Illumina also requires users to obtain a license to run Dragen. Sedlazeck said that as part of this study, Illumina agreed to make Dragen available to academic institutions under a special license. In an email, an Illumina spokesperson said the firm will offer a free trial license to Dragen that allows academic researchers to process 2,500 GB of sequencing data to reproduce results from the publication and to demo the software on their own projects. After that, labs would need to purchase a license. A 30X human genome could be processed for approximately $8, including license and cloud fees, when accessed through Illumina's managed cloud, she said.
In 2019, Illumina and the Broad Institute partnered to integrate GATK with Dragen. In July, a Broad blog post suggested it was still working on an official release of a "unified Dragen-GATK pipeline." However, Illumina said that "new features that were added after [Dragen version] 3.7.8 will not be integrated into external tools such as GATK."
Earlier this month, Broad Clinical Labs announced its whole-genome sequencing-based laboratory developed tests, which use Dragen for analysis, had been approved by the New York State Clinical Laboratory Evaluation Program.

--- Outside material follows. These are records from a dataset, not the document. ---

/-- The row of spec/opcode_table.json: its length, mask and match. -/
def tableRow : Instr → Nat × Nat × Nat
  | .packGainE _ => (72, 0xFFFFFFFFFFFFFFFFF0, 0x010000000000000000)
  | .packGainF _ => (72, 0xFF0000000000000000, 0x810000000000000000)
  | .packItE _ => (72, 0xFFFFFFFFFFFFFFFFF0, 0x020000000000000000)
  | .packItF _ => (72, 0xFF0000000000000000, 0x820000000000000000)
  | .packPersE _ => (72, 0xFFFFFFFFFFFFFFFFF0, 0x030000000000000000)
  | .packPersF _ => (72, 0xFF0000000000000000, 0x830000000000000000)
  | .packInten _ => (72, 0xFFFFFFFFFFFFFFFFFE, 0x040000000000000000)
  | .packSd _ => (72, 0xFFFFFFFFFFFFFFFFFE, 0x050000000000000000)
  | .packPsm _ => (72, 0xFF0000000000000000, 0x060000000000000000)
  | .packPsmen _ => (72, 0xFFFFFFFFFFFFFFFFFE, 0x070000000000000000)
  | .packThr _ => (72, 0xFF0000000000000000, 0x080000000000000000)
  | .unpackGain _ => (72, 0xFFFFFFFFFFFFFF0000, 0x090000000000000000)
  | .unpackIt _ => (72, 0xFFFFFFFFFFFFFF0000, 0x0A0000000000000000)
  | .unpackPers _ => (72, 0xFFFFFFFFFFFFFF0000, 0x0B0000000000000000)
  | .unpackInten _ => (72, 0xFFFFFFFFFFFFFF0000, 0x0C0000000000000000)
  | .unpackSd _ => (72, 0xFFFFFFFFFFFFFF0000, 0x0D0000000000000000)
  | .unpackPsm _ => (72, 0xFFFFFFFFFFFFFF0000, 0x0E0000000000000000)
  | .unpackPsmen _ => (72, 0xFFFFFFFFFFFFFF0000, 0x0F0000000000000000)
  | .unpackEvent _ => (72, 0xFFFFFFFFFFFFFF0000, 0x100000000000000000)
  | .confWord => (72, 0xFFFFFFFFFFFFFFFFFF, 0x110000000000000000)
  | .psmWord => (72, 0xFFFFFFFFFFFFFFFFFF, 0x120000000000000000)
  | .setGainE _ => (72, 0xFFFFFFFFFFFFFFFFF0, 0x200000000000000000)
  | .setGainF _ => (72, 0xFF0000000000000000, 0xA00000000000000000)
  | .setItE _ => (72, 0xFFFFFFFFFFFFFFFFF0, 0x210000000000000000)
  | .setItF _ => (72, 0xFF0000000000000000, 0xA10000000000000000)
  | .setPersE _ => (72, 0xFFFFFFFFFFFFFFFFF0, 0x220000000000000000)
  | .setPersF _ => (72, 0xFF0000000000000000, 0xA20000000000000000)
  | .setInten _ => (72, 0xFFFFFFFFFFFFFFFFFE, 0x230000000000000000)
  | .setSd _ => (72, 0xFFFFFFFFFFFFFFFFFE, 0x240000000000000000)
  | .setPsm _ => (72, 0xFF0000000000000000, 0x250000000000000000)
  | .setPsmen _ => (72, 0xFFFFFFFFFFFFFFFFFE, 0x260000000000000000)
  | .setPower _ => (72, 0xFFFFFFFFFFFFFFFFF8, 0x270000000000000000)
  | .setThrh _ => (72, 0xFF0000000000000000, 0x280000000000000000)
  | .setThrl _ => (72, 0xFF0000000000000000, 0x290000000000000000)
  | .sample _ _ => (72, 0xFFFFFFFFFFFFFFFFFC, 0x2F0000000000000000)
  | .getGain => (72, 0xFFFFFFFFFFFFFFFFFF, 0x300000000000000000)
  | .getIt => (72, 0xFFFFFFFFFFFFFFFFFF, 0x310000000000000000)
  | .getPers => (72, 0xFFFFFFFFFFFFFFFFFF, 0x320000000000000000)
  | .getInten => (72, 0xFFFFFFFFFFFFFFFFFF, 0x330000000000000000)
  | .getSd => (72, 0xFFFFFFFFFFFFFFFFFF, 0x340000000000000000)
  | .getPsm => (72, 0xFFFFFFFFFFFFFFFFFF, 0x350000000000000000)
  | .getPsmen => (72, 0xFFFFFFFFFFFFFFFFFF, 0x360000000000000000)
  | .getPower => (72, 0xFFFFFFFFFFFFFFFFFF, 0x370000000000000000)
  | .getThrh => (72, 0xFFFFFFFFFFFFFFFFFF, 0x380000000000000000)
  | .getThrl => (72, 0xFFFFFFFFFFFFFFFFFF, 0x390000000000000000)
  | .getAls => (72, 0xFFFFFFFFFFFFFFFFFF, 0x3A0000000000000000)
  | .getWhite => (72, 0xFFFFFFFFFFFFFFFFFF, 0x3B0000000000000000)
  | .getEvent => (72, 0xFFFFFFFFFFFFFFFFFF, 0x3C0000000000000000)
  | .luxRes => (72, 0xFFFFFFFFFFFFFFFFFF, 0x400000000000000000)
  | .luxOvf => (72, 0xFFFFFFFFFFFFFFFFFF, 0x410000000000000000)
  | .hlc _ => (72, 0xFF0000000000000000, 0x420000000000000000)
  | .raw2lux _ => (72, 0xFFFFFFFFFFFFFF0000, 0x430000000000000000)
  | .lux => (72, 0xFFFFFFFFFFFFFFFFFF, 0x440000000000000000)
  | .isOvf => (72, 0xFFFFFFFFFFFFFFFFFF, 0x450000000000000000)
  | .isUnf => (72, 0xFFFFFFFFFFFFFFFFFF, 0x460000000000000000)
  | .refresh => (72, 0xFFFFFFFFFFFFFFFFFF, 0x470000000000000000)
  | .classify => (72, 0xFFFFFFFFFFFFFFFFFF, 0x500000000000000000)
  | .gainUp => (72, 0xFFFFFFFFFFFFFFFFFF, 0x510000000000000000)
  | .gainDn => (72, 0xFFFFFFFFFFFFFFFFFF, 0x520000000000000000)
  | .itUp => (72, 0xFFFFFFFFFFFFFFFFFF, 0x530000000000000000)
  | .itDn => (72, 0xFFFFFFFFFFFFFFFFFF, 0x540000000000000000)
  | .calibrate => (72, 0xFFFFFFFFFFFFFFFFFF, 0x550000000000000000)
  | .pollEvent => (72, 0xFFFFFFFFFFFFFFFFFF, 0x600000000000000000)
  | .busConf _ _ _ _ _ => (24, 0xFFE40C, 0x000000)
  | .busThrHi _ => (24, 0xFF0000, 0x010000)
  | .busThrLo _ => (24, 0xFF0000, 0x020000)
  | .busPsm _ _ => (24, 0xFFFFF8, 0x030000)
  | .busAls _ => (24, 0xFF0000, 0x040000)
  | .busWhite _ => (24, 0xFF0000, 0x050000)
  | .busInt _ _ => (24, 0xFF0000, 0x060000)

/-- The encoder's word of a well-formed instruction is a word of its table row. -/
def TableRow.Statement (i : Instr) : Prop :=
  i.wf = true → tableWordIs (tableRow i).1 (tableRow i).2.1 (tableRow i).2.2 (encode i)

/-- A command word whose argument has no bit outside the form's keeps `op` under the row's mask. -/
theorem commandWord_masked (op : BitVec 8) (a used : Arg) (h : a &&& ~~~used = 0#64) :
    commandWord op a &&& (0xFF#8 ++ ~~~used) = op ++ 0#64 := by
  have h64 : ∀ k, a.getLsbD k = true → used.getLsbD k = true ∨ ¬ k < 64 := by
    intro k hk
    have := congrArg (fun v => v.getLsbD k) h
    simp only [BitVec.getLsbD_and, BitVec.getLsbD_not, hk, Bool.true_and, BitVec.getLsbD_zero] at this
    by_cases hk64 : k < 64
    · simp_all
    · exact .inr hk64
  apply BitVec.eq_of_getLsbD_eq
  intro k hk
  simp only [commandWord, BitVec.getLsbD_and, BitVec.getLsbD_append, BitVec.getLsbD_not, BitVec.getLsbD_zero]
  by_cases hk64 : k < 64
  · simp only [hk64, decide_true, if_true, Bool.true_and]
    by_cases ha : a.getLsbD k = true
    · rcases h64 k ha with h1 | h1
      · simp [h1]
      · exact absurd hk64 h1
    · simp [Bool.not_eq_true] at ha; simp [ha]
  · have : (0xFF#8).getLsbD (k - 64) = true := by
      have hlt : k - 64 < 8 := by omega
      interval_cases k - 64 <;> rfl
    simp [hk64, this]

/-- `commandWord_masked` with the row's mask and match as the table's numbers. -/
theorem command_row (op : BitVec 8) (a used : Arg) (mask value : Nat) (h : a &&& ~~~used = 0#64)
    (hm : BitVec.ofNat 72 mask = 0xFF#8 ++ ~~~used) (hv : BitVec.ofNat 72 value = op ++ 0#64) :
    commandWord op a &&& BitVec.ofNat 72 mask = BitVec.ofNat 72 value := by
  rw [hm, hv]; exact commandWord_masked op a used h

Using Dragen "makes enough of a difference to justify it taking over," Sedlazeck said. "Our center is using it more and more across different studies and experiments."
Both Dragen and DeepVariant use pangenomes "in their best-performing workflows," said Benedict Paten, a computational biologist at the University of California, Santa Cruz and a leader in the Human Pangenome Reference Consortium. "With the second release of the pangenome now forthcoming, we can expect further improvements in these widely used tools."
For most users, the shift to pangenome-based methods will be invisible. Already, hundreds of thousands of genomes are being analyzed with Dragen through the UK Biobank and All of Us projects. But for anyone who was cautiously uncertain about its use, "this will be another stamp of approval," Schatz said.